Note that failing this check does NOT mean the data is or is not colorable. It simply means that an answer to whether or not it can be colored and providing a verified colored solution is not determinable within the set runtime limit. Since runtime is essentially exponential with the level of complexity, you can’t just arbitrarily increase the limit. The designer must instead decrease the complexity of this portion of the layout by breaking some of the spacing interactions between the polygons. A couple of the separators on the right are circled in black. If these separator spacing locations are broken (moved apart), the effect could dramatically change the component, in the sense that it would break large circular interactions within the component, and may reduce the complexity enough to satisfy the heuristics.

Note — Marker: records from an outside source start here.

-- ==== Sys2Proof/Machine/Coherence.lean ====
section
/-! DEFINITION. The coherence protocol between dies (spec/19_coherence_replication.md R446-R452; 15 R389-R392), replication (R453,
R454), and the writes of the host and of peers (R452). The newest bytes of a line are in the one physical memory, and the protocol moves states and
messages and says when the memory behind the caches takes a line (R449).

Home states: 0 I, 1 ID, 2 S, 3 SI_A, 4 E, 5 M, 6 O, 7 OF, 8 OFW, 9 OW, 10 MF, 11 MFW, 12 MW, 13 HI_A, 14 O while the other
sharers' acknowledgements are out, 15 S or O while a lowered region's copies fall (R454). Requests: 0 RS, 1 RX, 2 UP, 3 a host or
peer write (from 8) or the recall of every copy for an access at the home (from 9), 4 the collapse of a region's removed members. -/

namespace Sys2Proof.Machine

open Host Arith

/-- A line's entry at its home; a line with no entry is in I (R446). -/
def State.homeLine (s : State) (line : Nat) : Home := (s.die (homeOf line)).home.get line ⟨0, 0, 0, 0, 0, []⟩

/-- Replaces a line's entry at its home. -/
def State.setHome (s : State) (line : Nat) (h : Home) : State :=
  let d := s.die (homeOf line)
  s.setDie (homeOf line) { d with home := if h.st = 0 ∧ h.wait = [] then d.home.del line else d.home.set line h }

/-- Removes the first message that a predicate names from the network, with its argument. -/
def State.takeMsg (s : State) (p : CohMsg → Bool) : State × Nat :=
  match s.net.find? p with
  | some m => ({ s with net := s.net.erase m }, m.arg)
  | none => (s, 0)

/-- The dies of a mask. -/
def diesIn (mask : Nat) : List Nat := (List.range 8).filter (fun d => nbit mask d)

/-- A mask without the bits of another. -/
def without (mask drop : Nat) : Nat := (diesIn mask).foldl (fun m d => if nbit drop d then m else m + 2 ^ d) 0

/-! ### Regions (R389, R453, R454) -/

/-- The region of a line. -/
def regionOf (line : Nat) : Nat := line / 8192

/-- The next and the previous degree (R389). -/
def degUp (n : Nat) : Nat := if n = 0 then 1 else if n = 1 then 2 else if n = 2 then 4 else 7
/-- The degree below another (R389). -/
def degDown (n : Nat) : Nat := if n = 7 then 4 else if n = 4 then 2 else if n = 2 then 1 else 0

/-- The region entry of a line, if its home has one. -/
def State.region (s : State) (line : Nat) : Option Region := (s.die (homeOf line)).regions.find? (regionOf line)

/-- Changes the region entry of a line, if its home has one. -/
def State.onRegion (s : State) (line : Nat) (f : Region → Region) : State :=
  let d := s.die (homeOf line)
  match d.regions.find? (regionOf line) with
  | some r => s.setDie (homeOf line) { d with regions := d.regions.set (regionOf line) (f r) }
  | none => s

/-- The members of a line's replica set. -/
def State.members8 (s : State) (line : Nat) : List Nat := match s.region line with | some r => r.set | none => []

/-- Allocates a region entry at a home die (R453): a free entry, or the least recently allocated of degree 0 that is not pinned. -/
def Die.newRegion (d : Die) (key : Nat) : Option Die :=
  let r : Region := ⟨0, false, [], 0, 0, 0, d.regions.foldl (fun m x => max m (x.2.born + 1)) 0⟩
  if d.regions.length < 4096 then some { d with regions := d.regions.set key r }
  else
    match (d.regions.filter (fun x => x.2.deg == 0 && !x.2.pin)).mergeSort (fun a b => decide (a.2.born ≤ b.2.born)) with
    | x :: _ => some { d with regions := Tab.set (d.regions.del x.1) key r }
    | [] => none

/-- Counts a read shared that reaches the home from another die (R389, R453); CXL lines are not tracked (R470). -/
def State.countRead (s : State) (die line : Nat) : State :=
  if die = homeOf line ∨ 8 * stackSize ≤ line * 256 then s
  else
    let d := s.die (homeOf line)
    let s := if (d.regions.find? (regionOf line)).isSome then s
      else match d.newRegion (regionOf line) with
        | some d => s.setDie (homeOf line) d
        | none => s
    s.onRegion line (fun r => { r with rrd := r.rrd + 2 ^ (32 * die) })

/-- Counts an upgrade, read exclusive or write that reaches the home (R389). -/
def State.countWrite (s : State) (line : Nat) : State := s.onRegion line (fun r => { r with wrt := r.wrt + 1 })

/-- Counts a write that invalidates the copies of a mask of dies, when a member of the replica set is among them (R454). -/
def State.countCollapse (s : State) (line mask : Nat) : State :=
  if (s.members8 line).any (fun d => nbit mask d) then
    (s.onRegion line (fun r => { r with col := r.col + 1 })).tally (homeOf line) 0x55
  else s

/-! ### The home (R448, R449) -/

/-- Performs at a line's home what the first host or peer write that waits for the line writes there (R452): its bytes go to memory over
what the owner gave back. -/
def State.hostDone (s : State) (line : Nat) : State :=
  match s.hostWs.find? (fun w => w.lines.contains line) with
  | none => s
  | some w =>
    let mine := w.parts.filter (fun p => p.1 / 256 == line)
    let s := mine.foldl (fun s p =>
      let s := s.wr p.1 p.2
      if w.bad then (sectorsOf p.1 p.2.length).foldl (fun s k => s.mark k) s else s) s
    let w' := { w with lines := w.lines.erase line, parts := w.parts.filter (fun p => p.1 / 256 != line) }
    { s.writeBack line with hostWs := if w'.lines = [] then s.hostWs.erase w else s.hostWs.map (fun x => if x = w then w' else x) }

/-- The end of a request that emptied a line's entry (R452): a host write is performed. -/
def State.emptied (s : State) (line who : Nat) : State := if who % 16 = 8 then s.hostDone line else s.writeBack line

/-- Sends a message from a line's home to a die. -/
def State.toDie (s : State) (kind die line arg : Nat) : State := s.post kind (homeOf line) die line arg

/-- Sends INV to the dies of a mask. -/
def State.invalidate (s : State) (line mask : Nat) : State :=
  (diesIn mask).foldl (fun s d => s.toDie 5 d line (if (s.members8 line).contains d then 1 else 0)) (s.countCollapse line mask)

/-- The grants of DATA: 0 S, 1 E, 2 M. -/
def grantCode : CohGrant → Nat
  | .s => 0 | .e => 1 | .m => 2

/-- The home takes one request in a stable state (R448, R452). -/
def State.serve (s : State) (line kind die : Nat) : State :=
  let h := s.homeLine line
  let bit := 2 ^ die
  let others := without h.shr bit
  let kind' := if kind = 2 ∧ !nbit h.shr die then 1 else kind
  let s := if kind = 2 ∧ kind' = 1 then s.tally die 0x52 else s
  let who := die + 16 * kind'
  let memory (s : State) (h : Home) : State := (s.setHome line { h with st := 1, who := who }).post 13 (homeOf line) (homeOf line) line 0
  if kind' = 3 then
    let dirty := h.st = 4 ∨ h.st = 5 ∨ h.st = 6
    let inv := if dirty then without h.shr (2 ^ h.own) else h.shr
    if h.shr = 0 then s.emptied line die
    else
      let s := s.invalidate line inv
      let s := if dirty then s.toDie 8 h.own line 8 else s
      s.setHome line { h with st := 13, who := who, acks := (diesIn inv).length + (if dirty then 1 else 0) }
  else if kind' = 4 then
    let gone := (diesIn h.shr).filter (fun d => nbit die d && !((h.st == 6 || h.st == 4 || h.st == 5) && d == h.own))
    if (h.st = 2 ∨ h.st = 6) ∧ gone ≠ [] then
      let mask := gone.foldl (fun m d => m + 2 ^ d) 0
      let s := gone.foldl (fun s d => s.toDie 5 d line 1) s
      s.setHome line { h with st := 15, who := h.st, acks := gone.length, shr := without h.shr mask }
    else s
  else if h.st = 0 then memory s h
  else if h.st = 2 then
    if kind' = 0 then memory s { h with shr := others + bit }
    else if others = 0 then
      if kind' = 2 then (s.setHome line { h with st := 5, own := die, shr := bit }).toDie 11 die line 0 else memory s h
    else (s.invalidate line others).setHome line { h with st := 3, who := who, acks := (diesIn others).length }
  else if h.st = 4 ∨ h.st = 5 then
    if kind' = 0 then (s.setHome line { h with st := 7, who := who, shr := others + bit }).toDie 7 h.own line die
    else (s.setHome line { h with st := 10, who := who }).toDie 8 h.own line die
  else if kind' = 0 then (s.setHome line { h with st := 7, who := who, shr := others + bit }).toDie 7 h.own line die
  else if h.own = die ∧ kind' = 2 then
    if others = 0 then (s.setHome line { h with st := 5, shr := bit }).toDie 11 die line 0
    else (s.invalidate line others).setHome line { h with st := 3, who := who, acks := (diesIn others).length }
  else
    let rest := without others (2 ^ h.own)
    if rest = 0 then (s.setHome line { h with st := 10, who := who }).toDie 8 h.own line die
    else (s.invalidate line rest).setHome line { h with st := 14, who := who, acks := (diesIn rest).length }
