-- ==== Sys2Proof/Machine/Sync.lean ====
section
/-! DEFINITION. The synchronisation forms (spec/09_memory_sync_tasks.md R269-R281): requests, their refusals and responses, sync
objects, barriers, queues and staging descriptors; and effective priorities (01 R36). -/

namespace Sys2Proof.Machine

open Host Arith

/-! ### Requests (R269, R93, R94) -/

/-- The bindings that a site holds (R275). -/
def State.bindings (s : State) (key : Nat) : Nat := (s.syncs.filter (fun x => siteKey x.1 == key && x.2.bound.isSome)).length

/-- Whether a queue configuration is within its ranges (R277). -/
def configOk (x : Word) : Bool :=
  let e := wbits x 27 24
  let n := wbits x 23 20
  let b := wbits x 18 0
  decide (3 ≤ e ∧ e ≤ 9 ∧ n + e ≤ 19 ∧ b % 2 ^ e = 0 ∧ b + 2 ^ (e + n) ≤ 0x80000)

/-- Configures a queue (R277): HEAD and TAIL are 0. -/
def State.configure (s : State) (core q : Nat) (x : Word) : State :=
  s.setQueue core q ⟨some (wbits x 18 0, wbits x 27 24, wbits x 23 20), 0, 0⟩

/-- Publishes n entries of a queue (R277), if it has room for them. -/
def State.publish (s : State) (core q n : Nat) : Option State :=
  let y := s.queue core q
  if y.cap - y.count < n then none else some (s.setQueue core q { y with tail := y.tail + BitVec.ofNat 32 n })

/-- The free entries of the resource that a request asks: of a binding table (R275), of a queue's configuration or publication while
sectors are outstanding on it (R277, R313), and otherwise of a request queue or, for spawn, a die's spawn queue, whose room is open
(R93). -/
def State.room (s : State) (core : Nat) (a : Await) : Nat × State :=
  if a.port = 40 then
    let new := (s.syncAt a.addr).bound.isNone && decide (a.arg 6 ≠ 0)
    (if new then 4096 - s.bindings (siteKey a.addr) else 2, s)
  else if a.port = 36 then (if s.outstanding core (a.arg 5) then 0 else 2, s)
  else s.choose 3

/-- Offers a request to its resource (R93, R94): it is sent, or refused and retried. A configure or publish is performed as it is
accepted (R277), and a spawn at its slot once the spawn queue has accepted it (R292). -/
def State.submit (s : State) (core : Nat) (a : Await) : State × Await :=
  let (free, s) := s.room core a
  match s.offer (a.resource core) core free (a.arg 1) a.number (fun s => s) with
  | .refused s k n => (s, ((a.setArg 0 1).setArg 1 k).setArg 2 (match n with | some n => n + 1 | none => 0))
  | .ok s =>
    if a.port = 36 then
      if wbits (wd (a.arg 6)) 63 62 = 1 then
        match s.publish core (a.arg 5) (wbits (wd (a.arg 6)) 31 0) with
        | some s => (s, (a.setArg 0 0).answered 0)
        | none => (s, (a.setArg 0 0).failed 5 5)
      else (s.configure core (a.arg 5) (wd (a.arg 6)), (a.setArg 0 0).answered 0)
    else if a.port = 16 then (s, (a.setArg 0 0).answered 0) else (s, a.setArg 0 0)
  | .discard s => (s, a.setArg 0 0)

/-- Sends a request of the current slot and ends the block there (R269). -/
def State.request (s : State) (port pa : Nat) (va : Word) (ops : List Nat) : Eff :=
  let a : Await := ⟨port, s.t.slot, pa, [0, 0, 0, 0, va.toNat] ++ ops, none⟩
  let (s, a) := s.submit s.t.core a
  .block (s.setT { s.t with await := some a }) .response

/-- A requesting form at its slot (R269, R303): it sends its request, or on re-entry takes the response or the fault that the
response carries; a re-entry before the response waits again. -/
def State.requesting (s : State) (port : Nat) (send : State → Eff) (fin : Word → State → Eff) : Eff :=
  match s.t.await with
  | some a =>
    if a.port ≠ port ∨ a.slot ≠ s.t.slot then send s
    else match a.value with
      | none => .block s .response
      | some v =>
        let s := s.setT { s.t with await := none }
        if a.arg 3 = 0 then fin v s else .trap s (a.arg 3 / 2 ^ 40) (a.arg 3 % 2 ^ 40) (wd (a.arg 4))
  | none => send s

/-- A result of sy, visible one clock later (R269). -/
def syResult (x : Word) (s : State) : Eff := .done (s.setT (s.t.result 16 false 1 (.w x) 0))

/-- A completed form without a result. -/
def syDone (_ : Word) (s : State) : Eff := .done s

/-! ### Addresses -/

/-- The physical address of an access of n bytes at an aligned address, where atomics are performed (R88, R91, R92). -/
def syReach (s : State) (align n : Nat) (p : Perm) (x : Word) (ok : Nat → State → Eff) : Eff :=
  if x.toNat % align ≠ 0 then .trap s 4 4 x
  else if !canonical x then .trap s 4 3 x
  else match s.reachPieces s.t.core (s.asidOf s.t) { s.accOf s.t with atomic := true } p [(x.toNat, n)] with
    | (s, .bad code va) => .trap s 4 code va
    | (s, .ok ((pa, _) :: _)) => ok pa s
    | (s, .ok []) => .done s

/-! ### Requests at their sites -/

/-- What an atomic makes of the word w (R272): its operand is a, and c is the new value of amocas. -/
def amoNew (port : Nat) (w a c : Word) : Word :=
  match port with
  | 20 => w + a
  | 21 => if w.slt a then w else a
  | 22 => if w.slt a then a else w
  | 23 => if w < a then w else a
  | 24 => if w < a then a else w
  | 25 => w &&& a
  | 26 => w ||| a
  | 27 => w ^^^ a
  | 28 => a
  | _ => if w = a then c else w

/-- Has a waiting request kept at the site (R273, R274). Condition 8 marks a lock. -/
def State.keepWait (s : State) (id pa cond : Nat) (x : Word) (a : Await) : State × Await :=
  let o := s.syncAt pa
  (s.setSync pa { o with waits := o.waits ++ [(id, cond, x)] }, a.setArg 0 2)

/-- Performs a request at its site (R271-R275): the state after it, and the request with its response, or kept at the site. -/
def State.perform (s : State) (id : Nat) (a : Await) : State × Await :=
  let otag := (s.task id).ctl.otag
  let pa := a.addr
  if s.loadBad pa 8 ∧ a.port ≠ 40 then (s, a.failed 4 5)
  else if a.port = 18 then (s, a.answered (s.syncRead pa))
  else if a.port = 30 then
    if s.syncRead (pa + 8) = otag then (s, a.failed 5 1)
    else if condHolds (a.arg 7) (s.syncRead pa) (wd (a.arg 5)) then (s, a.answered 0)
    else s.keepWait id pa (a.arg 7) (wd (a.arg 5)) a
  else if a.port = 31 then
    let owner := s.syncRead (pa + 8)
    if owner = otag then (s, a.failed 5 1)
    else if owner = BitVec.allOnes 64 then (s.syncWrite (pa + 8) otag, a.answered 0)
    else s.keepWait id pa 8 0 a
  else if a.port = 40 then
    (s.setSync pa { s.syncAt pa with bound := if a.arg 6 = 0 then none else some (a.arg 5, a.arg 6) }, a.answered 0)
  else
    let w := s.syncRead pa
    let c := wd (a.arg 6)
    let x := amoNew a.port w (wd (a.arg 5)) c
    (if a.port = 29 ∧ w ≠ wd (a.arg 5) then s else s.syncWrite pa x, a.answered w)

/-- Whether a request waits at its site to be performed: it has been accepted, and no operation of its own performs it. -/
def Await.atSite (a : Await) : Bool := a.arg 0 == 0 && a.port != 39 && a.port != 36 && a.port != 16

/-- Prepares the site of a request (R91, R97): the task's earlier accesses to the line are performed, for a release all that it orders
before it (R272), and no cache holds a copy of the line; a ldacq reads through its caches, and a bind reads no memory. The Boolean
says that the request may be performed. -/
def State.siteReady (s : State) (id : Nat) (a : Await) : State × Bool :=
  let rel := a.arg 8 = 1
  let s := s.performWhere id (fun pa => rel || pa / 256 == a.addr / 256)
  let t := s.task id
  if !t.inOrder t.nseq a.addr 16 || (rel && !s.released id t.nseq a.addr) then (s, false)
  else if a.port = 40 then (s, true)
  else if a.port = 18 then (s.touch t.core [(a.addr, 8)] false, true)
  else s.homeClear a.addr 16

/-- RESPONSE_RETURN (R269): a request that its site has accepted is performed there, and its response returns or the site keeps
it. A fold is COMBINE_FOLD's (R281). -/
def execResponseReturn (task : Nat) (s : State) : Out :=
  match (s.task task).pick Await.atSite with
  | some (h, a) =>
    let (s, ok) := { s with cur := task }.siteReady task a
    if !ok then .next s
    else
      let (s, a) := s.perform task a
      .next (s.setOut task (s.t.setAwait h a))
  | none => .next s

/-- NACK_RETRY (R94): a refused request, or a refused push, is offered again. -/
def execNackRetry (task : Nat) (s : State) : Out :=
  let t := s.task task
  match t.pick (fun a => a.arg 0 == 1) with
  | some (h, a) =>
    let (s, a) := { s with cur := task }.submit t.core a
    .next (s.setOut task (s.t.setAwait h a))
  | none =>
    match t.stores.find? (fun x => decide (0 < x.tries)) with
    | some x => .next ({ s with cur := task }.performStore task x.seq)
    | none => .next s

/-! ### Fences, acquire and release (R270-R275) -/

/-- A sy form that a speculative task performs serialised (R334). -/
def syForm (m : Mv) (f : Word → State → Eff) (s : State) : Out := trigW 16 m (fun x s => f x s) s

/-- fence (R270). -/
def execSyFence (scope : BitVec 3) (m : Mv) (s : State) : Out :=
  syForm m (fun _ s => if scope = 0 then .done s else s.drained .done) s

/-- xfence (R270, R98): the operations of an engine path whose completion the strand has observed have been performed. -/
def execSyXfence (_scope : BitVec 3) (m : Mv) (s : State) : Out :=
  syForm m (fun _ s =>
    let p := (s.t.pw 16 5).toNat
    if 5 < p ∨ 5 < (s.t.pw 16 6).toNat then .illPort s
    else if p = 0 then s.drained .done else .done s) s

/-- A request with an aligned address and its operands, and whether it is a release (R269). -/
def syRequest (s : State) (port align : Nat) (p : Perm) (x : Word) (rel : Bool) (ops : Nat × Nat × Nat) (fin : Word → State → Eff) : Eff :=
  s.requesting port (fun s => syReach s align 8 p x (fun pa s => s.serialised (fun s =>
    s.request port pa x [ops.1, ops.2.1, ops.2.2, if rel then 1 else 0]))) fin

Finally, multi-patterning trade-offs extend beyond the physical constraints to the electrical constraints. Since traditional DP, TP, and QP use multiple photo steps to print the various masks, each imaging step may misalign relative to the target, and thus relative to each other. This misalignment introduces a new source of capacitive variation in the layout between the polygons on the same metal layer. In Figure 7, we see an example of how DP masks can misalign, and how new parasitic extraction (PEX) corners may need to be considered to calculate accurate timing margins.

Figure 7: DP misalignment may create additional PEX corners to consider.

At 10nm and below, you may encounter even more exotic types of multi-patterning. Self-Aligned Double Patterning (SADP), for instance, has an advantage over traditional litho-etch-litho-etch (LELE) DP in that the two patterns do not misalign relative to each other. That sounds great, but again, there is a trade-off. Because of the deposition and etch steps involved in this type of process, the critical dimension (CD) bias of one of the patterns may be significantly more variable than the other. So polygons in your circuit that are one color will have more PEX variability than polygons assigned to the other color. You may find yourself trying to manipulate particular critical net polygons to specific colors to minimize variability. Of course, trying to force more polygons to a particular color runs in the face of spacing and density balancing constraints. Remember, “There is no such thing as a free lunch!”

In my next blog, I want to dig deeper into this whole topic of density balancing. It is a complex subject affected by many different aspects of design and manufacturing. In the meantime, I’m going to lunch…who’s buying?